Studies of urinary tract infection presented at the 2007 AUA annual meeting had important lessons for practicing urologists.

Patients who performed an at-home scrub of the abdomen and perineal region for 5 days prior to surgery showed a four-fold reduction in preoperative perineal colonization and reduction in postoperative bacterial count. However, there is a good deal of bacteria within the skin that no amount of scrubbing can reduce.

"This study clearly shows that you can significantly decrease the colony count on the skin, although you can't eliminate it, and that lessens the chance of morbid complications," Dr. Childs said.

"Based on these data, I'm going to suggest to all my patients who are going to have these devices inserted that they adhere to 5 days of washing and use something like chlorhexidine antibiotic wash or povidone-iodine," he said. "I don't think that I'm going to recommend it for transurethral surgery. And I'm not sure that I'm going to recommend it for open prostatectomy or for any type of surgery that doesn't involve an implantable device."

Infectious Diseases Society of America guidelines for treating asymptomatic bacteriuria advise not to screen and treat premenopausal nonpregnant women, diabetic women, older members of the community, elderly institutionalized patients, people with spinal cord injuries, or patients with in-situ catheters.

"When you chronically treat people highly prone to repeated infection who are asymptomatic, all you're doing is trading a susceptible bacterial infection for a resistant bacterial infection. The bacteria are always going to become resistant eventually if they are treated multiple times," said Dr. Childs, who agrees with the guidelines on avoiding treatment. "If treatment is not getting rid of patients' pain and, certainly, in spinal cord injuries, they're not having pain, if they don't have fever or hematuria and they're not septic, why treat them?"

If patients have symptoms, especially fever and hematuria, which increase the risk of sepsis or bacteremia, he recommends treating the infection. Dr. Childs emphasized that women with diabetes need to be watched very carefully because "their immune systems are compromised, and if they develop fever, they must be treated immediately."

When it comes to screening, Dr. Childs thinks it's prudent to think carefully about each of these types of patients. In fact, he thinks patients in all these categories need to be screened periodically.

"When somebody calls me from the nursing home or from the rehabilitation center and says a patient with an in dwelling catheter or a spinal cord injury has a fever of 103, I want to know what the presumptive antibiotic is that I should prescribe. If I haven't done a culture and I don't have a current sensitivity, I won't know.
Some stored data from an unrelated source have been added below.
-- ==== Sys2Proof/Proofs/Commits.lean ====
section
/-! PROOF SUPPORT. The bindings of order lines and the open-batch counts of the circuits, and what the commit of a plan makes of
them (R20, R22, R83). -/

namespace Sys2Proof.Machine

set_option Elab.async false

variable {s t : State} {c : Circ}

/-! ### Lines -/

theorem line?_mem {n : Nat} {l : OrderLine} (h : s.line? n = some l) : l ∈ s.bk.lines ∧ l.number = n :=
  ⟨List.mem_of_find?_eq_some h, by simpa using List.find?_some h⟩

/-- The record of a line after a change of the records with its number. -/
theorem setLine_line? (s : State) (n m : Nat) {f : OrderLine → OrderLine} (hf : ∀ l, (f l).number = l.number) :
    (s.setLine n f).line? m = if m = n then (s.line? n).map f else s.line? m := by
  have hp (l : OrderLine) : ((if l.number = n then f l else l).number == m) = (l.number == m) := by
    split
    · rw [hf]
    · rfl
  simp only [State.line?, State.setLine, List.find?_map, Function.comp_def, hp]
  split
  · rename_i e
    subst e
    cases h : s.bk.lines.find? fun l => l.number == m with
    | none => rfl
    | some l =>
      have hl : l.number = m := by simpa using List.find?_some h
      simp [hl]
  · rename_i e
    cases h : s.bk.lines.find? fun l => l.number == m with
    | none => rfl
    | some l =>
      have hl : l.number = m := by simpa using List.find?_some h
      simp [hl, e]

theorem line?_congr (h : t.bk = s.bk) (n : Nat) : t.line? n = s.line? n := by
  rw [State.line?, h, State.line?]

/-! ### A circuit whose bindings end (R20, R22) -/

/-- The circuit record once k bindings to it have ended: at a count of 0 the pending values are active. -/
def Circuit.unbound (r : Circuit) (k : Nat) : Circuit :=
  if k ≠ 0 ∧ r.openBatch ≤ k then { r with openBatch := 0 }.applyPending
  else { r with openBatch := r.openBatch - k }

theorem unbound_of_le {r : Circuit} {k : Nat} (h : k ≠ 0 ∧ r.openBatch ≤ k) :
    r.unbound k = { r with openBatch := 0 }.applyPending := if_pos h

theorem unbound_of_lt {r : Circuit} {k : Nat} (h : ¬(k ≠ 0 ∧ r.openBatch ≤ k)) :
    r.unbound k = { r with openBatch := r.openBatch - k } := if_neg h

theorem unbound_zero (r : Circuit) : r.unbound 0 = r := unbound_of_lt fun h => h.1 rfl

/-- Once applied the pending values are gone: bindings that end one after the other end as if at once. -/
theorem unbound_unbound (r : Circuit) (j k : Nat) : (r.unbound j).unbound k = r.unbound (j + k) := by
  by_cases hj : j ≠ 0 ∧ r.openBatch ≤ j
  · have happlied : ({ r with openBatch := 0 }.applyPending).unbound k = { r with openBatch := 0 }.applyPending := by
      unfold Circuit.unbound
      split
      · rfl
      · simp [Circuit.applyPending]
    rw [unbound_of_le hj, happlied, unbound_of_le (by omega)]
  · rw [unbound_of_lt hj]
    by_cases hk : k ≠ 0 ∧ r.openBatch - j ≤ k
    · rw [unbound_of_le hk, unbound_of_le (k := j + k) (by omega)]
    · rw [unbound_of_lt hk, unbound_of_lt (k := j + k) (by omega), Nat.sub_sub]

theorem bindingEnded_eq (s : State) (c : Circ) : s.bindingEnded c = s.setCircuit c fun r => r.unbound 1 := by
  refine setCircuit_congr ?_
  dsimp only
  split
  · rename_i h
    rw [unbound_of_le ⟨Nat.one_ne_zero, Nat.le_of_sub_eq_zero h⟩, ← h]
  · rename_i h
    rw [unbound_of_lt fun hk => h (Nat.sub_eq_zero_of_le hk.2)]

/-! ### Live bindings (R20) -/

/-- The entries bound to circuit c. -/
def boundTo (c : Circ) (es : List ColourantEntry) : Nat := es.countP fun e => e.bound == some c

/-- The live bindings, line by line. -/
theorem bindings_eq_sum (s : State) (c : Circ) :
    s.bindings c = (s.bk.lines.map fun l => boundTo c l.entries).sum := by
  rw [State.bindings, ← List.countP_eq_length_filter, List.countP_flatMap]
  rfl

/-- A change of the one line of a number, in a sum over the lines. -/
theorem sum_setLine {lines : List OrderLine} {n : Nat} {l : OrderLine} (g : OrderLine → Nat) (f : OrderLine → OrderLine)
    (hd : (lines.map (·.number)).Nodup) (hl : l ∈ lines) (hn : l.number = n) :
    ((lines.map fun x => if x.number = n then f x else x).map g).sum + g l = (lines.map g).sum + g (f l) := by
  induction lines with
  | nil => cases hl
  | cons x rest ih =>
    obtain ⟨hx, hrest⟩ := List.nodup_cons.mp hd
    simp only [List.map_cons, List.sum_cons]
    rcases List.mem_cons.mp hl with rfl | hl
    · have hsame : (rest.map fun x => if x.number = n then f x else x) = rest := by
        refine (List.map_congr_left fun y hy => if_neg fun hyn => hx ?_).trans (List.map_id _)
        exact List.mem_map.mpr ⟨y, hy, hyn.trans hn.symm⟩
      rw [if_pos hn, hsame]
      omega
    · have hxn : x.number ≠ n := fun e => hx (List.mem_map.mpr ⟨l, hl, hn.trans e.symm⟩)
      have := ih hrest hl
      rw [if_neg hxn]
      omega

/-! ### The commit of a plan (R83) -/

/-- The commit binds the entry to circuit c anew. -/
def bindsAnew (c : Circ) (x : ColourantEntry × Judged) : Bool :=
  x.2.committed.any (·.1 == c) && x.1.bound != some c

/-- The commit moves the entry away from circuit c. -/
def bindsAway (c : Circ) (x : ColourantEntry × Judged) : Bool :=
  x.2.committed.any (·.1 != c) && x.1.bound == some c

theorem commitMade_circuit (s : State) (x : ColourantEntry × Judged) (c : Circ) : (s.commitMade x.1 x.2).circuit c
    = { s.circuit c with openBatch := (s.circuit c).openBatch + if bindsAnew c x then 1 else 0 } := by
  unfold State.commitMade bindsAnew
  cases x.2.committed with
  | none => rfl
  | some y =>
    dsimp only
    split
    · rename_i hb
      by_cases hc : y.1 = c
      · simp [hb, hc]
      · simp [hc]
    · rename_i hb
      rw [State.bindingMade, setCircuit_circuit_eq]
      by_cases hc : c = y.1
      · simp [hc, hb]
      · simp [hc, Ne.symm hc]

theorem commitEnded_circuit (s : State) (x : ColourantEntry × Judged) (c : Circ) : (s.commitEnded x.1 x.2).circuit c
    = (s.circuit c).unbound (if bindsAway c x then 1 else 0) := by
  unfold State.commitEnded bindsAway
  split
  · rename_i d r b hj hb
    rw [hj, hb]
    split
    · rename_i hbd
      by_cases hc : d = c
      · simp [hc, unbound_zero]
      · have : b ≠ c := hbd ▸ hc
        simp [this, unbound_zero]
    · rename_i hbd
      rw [bindingEnded_eq, setCircuit_circuit_eq]
      by_cases hc : c = b
      · have : d ≠ b := fun e => hbd e.symm
        simp [hc, this]
      · simp [hc, Ne.symm hc, unbound_zero]
  · rename_i hno
    have : (x.2.committed.any (·.1 != c) && x.1.bound == some c) = false := by
      rcases hj : x.2.committed with _ | ⟨d, r⟩
      · rfl
      · rcases hb : x.1.bound with _ | b
        · simp
        · exact (hno d r b hj hb).elim
    rw [this, if_neg Bool.false_ne_true, unbound_zero]

theorem foldl_commitMade_circuit (l : List (ColourantEntry × Judged)) (s : State) (c : Circ) :
    (l.foldl (fun u x => u.commitMade x.1 x.2) s).circuit c
      = { s.circuit c with openBatch := (s.circuit c).openBatch + l.countP (bindsAnew c) } := by
  induction l generalizing s with
  | nil => rfl
  | cons x l ih => rw [List.foldl_cons, ih, commitMade_circuit, List.countP_cons, Nat.add_assoc, Nat.add_comm (l.countP _)]

theorem foldl_commitEnded_circuit (l : List (ColourantEntry × Judged)) (s : State) (c : Circ) :
    (l.foldl (fun u x => u.commitEnded x.1 x.2) s).circuit c = (s.circuit c).unbound (l.countP (bindsAway c)) := by
  induction l generalizing s with
  | nil => exact (unbound_zero _).symm
  | cons x l ih =>
    rw [List.foldl_cons, ih, commitEnded_circuit, unbound_unbound, List.countP_cons, Nat.add_comm]

/-- Operations that write circuits alone, one after the other. -/
theorem foldl_circuits_frame {α : Type} {f : State → α → State}
    (hf : ∀ u x, f u x = { u with circuits := (f u x).circuits }) (l : List α) (s : State) :
    l.foldl f s = { s with circuits := (l.foldl f s).circuits } := by
  induction l generalizing s with
  | nil => rfl
  | cons x l ih =>
    rw [List.foldl_cons, ih, hf s x]

theorem commitMade_frame (s : State) (x : ColourantEntry × Judged) :
    s.commitMade x.1 x.2 = { s with circuits := (s.commitMade x.1 x.2).circuits } := by
  unfold State.commitMade
  split
  · split <;> rfl
  · rfl

theorem commitEnded_frame (s : State) (x : ColourantEntry × Judged) :
    s.commitEnded x.1 x.2 = { s with circuits := (s.commitEnded x.1 x.2).circuits } := by
  unfold State.commitEnded
  split
  · split <;> rfl
  · rfl

/-- The entries of a line after the commit of a plan. -/
def committedEntries (plan : List Judged) (es : List ColourantEntry) : List ColourantEntry :=
  (plan.zip es).map fun x => commitEntry x.1 x.2

theorem committedEntries_length {plan : List Judged} {es : List ColourantEntry} (h : plan.length = es.length) :
    (committedEntries plan es).length = es.length := by
  simp [committedEntries, h]

/-- Entries moved to circuit c and entries moved away from it are the change in the entries bound to it. -/
theorem boundTo_committed (c : Circ) {plan : List Judged} {es : List ColourantEntry} (h : plan.length = es.length) :
    boundTo c (committedEntries plan es) + (es.zip plan).countP (bindsAway c)
        = boundTo c es + (es.zip plan).countP (bindsAnew c)
      ∧ (es.zip plan).countP (bindsAway c) ≤ boundTo c es := by
  induction es generalizing plan with
  | nil => simp [committedEntries, boundTo]
  | cons e es ih =>
    cases plan with
    | nil => cases h
    | cons j plan =>
      obtain ⟨heq, hle⟩ := ih (plan := plan) (Nat.succ.inj h)
      have hone : (if (commitEntry j e).bound == some c then 1 else 0) + (if bindsAway c (e, j) then 1 else 0)
          = (if e.bound == some c then 1 else 0) + (if bindsAnew c (e, j) then 1 else 0)
          ∧ (if bindsAway c (e, j) then 1 else 0) ≤ if e.bound == some c then 1 else 0 := by
        unfold commitEntry bindsAway bindsAnew
        cases j.committed with
        | none => simp
        | some y => by_cases hb : e.bound = some c <;> by_cases hc : y.1 = c <;> simp [hb, hc]
      simp only [committedEntries, boundTo, List.zip_cons_cons, List.map_cons, List.countP_cons] at heq hle ⊢
      omega

/-- The commit writes the circuits and the entries of the line alone. -/
theorem commitPlan_frame (s : State) (l : OrderLine) (plan : List Judged) : s.commitPlan l plan
    = { s with
        circuits := (s.commitPlan l plan).circuits
        bk := (s.setLine l.number fun x => { x with entries := committedEntries plan x.entries }).bk } := by
  have hmade := foldl_circuits_frame commitMade_frame (l.entries.zip plan) s
  have hended := foldl_circuits_frame commitEnded_frame (l.entries.zip plan)
    ((l.entries.zip plan).foldl (fun u x => u.commitMade x.1 x.2) s)
  rw [hmade] at hended
  have e : s.commitPlan l plan = ((l.entries.zip plan).foldl (fun u x => u.commitEnded x.1 x.2)
      ((l.entries.zip plan).foldl (fun u x => u.commitMade x.1 x.2) s)).setLine l.number fun x =>
        { x with entries := committedEntries plan x.entries } := rfl
  rw [e, hmade, hended]
  rfl

theorem commitPlan_circuit (s : State) (l : OrderLine) (plan : List Judged) (c : Circ) : (s.commitPlan l plan).circuit c
    = { s.circuit c with openBatch := (s.circuit c).openBatch + (l.entries.zip plan).countP (bindsAnew c) }.unbound
        ((l.entries.zip plan).countP (bindsAway c)) := by
  rw [← foldl_commitMade_circuit, ← foldl_commitEnded_circuit]
  rfl

/-- The entries of the line are those of the committed plan, and no other line changes. -/
theorem commitPlan_line? {l : OrderLine} {n : Nat} (plan : List Judged) (hl : s.line? n = some l) :
    (s.commitPlan l plan).line? n = some { l with entries := committedEntries plan l.entries }
      ∧ ∀ m, m ≠ n → (s.commitPlan l plan).line? m = s.line? m := by
  obtain ⟨-, rfl⟩ := line?_mem hl
  have h (m : Nat) : (s.commitPlan l plan).line? m = if m = l.number then
      (s.line? l.number).map fun x => { x with entries := committedEntries plan x.entries } else s.line? m :=
    (line?_congr (by rw [commitPlan_frame]) m).trans (setLine_line? s l.number m fun _ => rfl)
  refine ⟨?_, fun m hm => ?_⟩
  · rw [h, if_pos rfl, hl]
    rfl
  · rw [h, if_neg hm]

/-- With one number to a line, the bindings change as the entries of the one line do. -/
theorem commitPlan_bindings {l : OrderLine} {n : Nat} (plan : List Judged) (hd : (s.bk.lines.map (·.number)).Nodup)
    (hl : s.line? n = some l) (c : Circ) : (s.commitPlan l plan).bindings c + boundTo c l.entries
      = s.bindings c + boundTo c (committedEntries plan l.entries) := by
  obtain ⟨hmem, hn⟩ := line?_mem hl
  rw [bindings_eq_sum, bindings_eq_sum, commitPlan_frame, hn]
  exact sum_setLine (fun x => boundTo c x.entries) _ hd hmem hn

/-- The open-batch counts after a commit are those of the bindings; a circuit to which the last binding has ended has its
pending values active (R20, R22). -/
theorem commitPlan_counts {l : OrderLine} {n : Nat} {plan : List Judged} (h : BookInv s) (hl : s.line? n = some l)
    (hlen : plan.length = l.entries.length) (c : Circ) :
    let k := (s.commitPlan l plan).bindings c
    (s.commitPlan l plan).circuit c = if k = 0 ∧ s.bindings c ≠ 0 then { s.circuit c with openBatch := k }.applyPending
      else { s.circuit c with openBatch := k } := by
  intro k
  obtain ⟨-, hd, -, hcount⟩ := h
  have hk := commitPlan_bindings plan hd hl c
  obtain ⟨hmoved, haway⟩ := boundTo_committed c hlen
  have hle : boundTo c l.entries ≤ s.bindings c := by
    rw [bindings_eq_sum]
    exact List.single_le_sum (fun _ _ => Nat.zero_le _) _ (List.mem_map.mpr ⟨l, (line?_mem hl).1, rfl⟩)
  have hsum : (s.circuit c).openBatch + (l.entries.zip plan).countP (bindsAnew c)
      = k + (l.entries.zip plan).countP (bindsAway c) := by
    rw [hcount]
    omega
  rw [commitPlan_circuit, hsum]
  generalize (l.entries.zip plan).countP (bindsAway c) = away at *
  by_cases hz : away ≠ 0 ∧ k = 0
  · obtain ⟨ha, h0⟩ := hz
    rw [unbound_of_le (by dsimp only; omega), if_pos (by omega), h0]
  · rw [unbound_of_lt (by dsimp only; omega), if_neg (by omega)]
    simp

end Sys2Proof.Machine
end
If there has been a culture and sensitivity and the patient hasn't received any antibiotics since then, the chances are very good that that culture and sensitivity are valid. It's my policy-and I think this should be everyone's policy, especially urologists'-to periodically get a culture and sensitivity," he explained.

How often that needs to be done is a question that should be answered with a prospective study, Dr. Childs said. For now, he thinks it's reasonable to do a culture and sensitivity about as frequently as the patient gets a symptomatic infection.